With the radiometer and radar operating simultaneously, scientists said SMAP could map moisture content in blocks of soil approximately 9 kilometers, or 5.6 miles, across. With just the radiometer, the satellite is gathering soil moisture measurements with a resolution of about 40 kilometers, or 25 miles, according to NASA.

The radar is able to distinguish soil moisture variations across smaller geographic areas, but the radiometer is better at detecting the exact amount of water embedded in the soil.

The L-band radar stopped working July 7, and engineers traced the anomaly to the instrument’s high-power amplifier, which cranks up the energy emitted from the radar’s transmitter to more than 500 watts.

The failed component blamed for the radar glitch does not have a backup aboard the spacecraft.

A receiver aboard SMAP was designed to detect radar waves scattered off the Earth’s surface, telling scientists how much moisture was in the top few inches of soil and whether it was frozen or thawed.

Researchers are now developing algorithms to work out how to measure the freeze-thaw state of soil moisture with just radiometer measurements, NASA officials said.
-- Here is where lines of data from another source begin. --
-- ==== Sys2Proof/Machine/Core.lean ====
section
/-! DEFINITION. The block as a machine of the host's interface. -/

def Sys2Proof.core : Host.Core :=
  { State := Sys2Proof.Machine.State
    Fault := Sys2Proof.Machine.Fault
    Refusal := Sys2Proof.Machine.Refusal
    step := Sys2Proof.Machine.step
    reset := Sys2Proof.Machine.State.reset }
end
While previous missions, such as the European Space Agency’s Soil Moisture and Ocean Salinity, or SMOS, satellite, have tracked changes in soil moisture levels, SMAP was supposed to be the first mission to couple the radar and radiometer measurements for a much sharper look at finer details.

SMAP launched Jan. 31 on a planned three-year mission and unfurled a rotating 6-meter (19.7-foot) diameter mesh antenna. The critical deployment occurred without a hitch, and SMAP began regular science observations in May, operating as designed for two months before the radar glitch.

NASA said the first data release from the SMAP mission is expected in late September. The data package is expected to include measurements from the time when SMAP’s radar and radiometer were running in tandem.

Officials said the limited data from SMAP’s full sensor suite will help scientists determine the utility of simultaneous radiometer and radar observations to aid in planning for future missions.

Lacking the high-resolution data they hoped for, scientists are looking for other applications for SMAP’s measurements, such as studying the saltiness of the oceans and maritime wind patterns.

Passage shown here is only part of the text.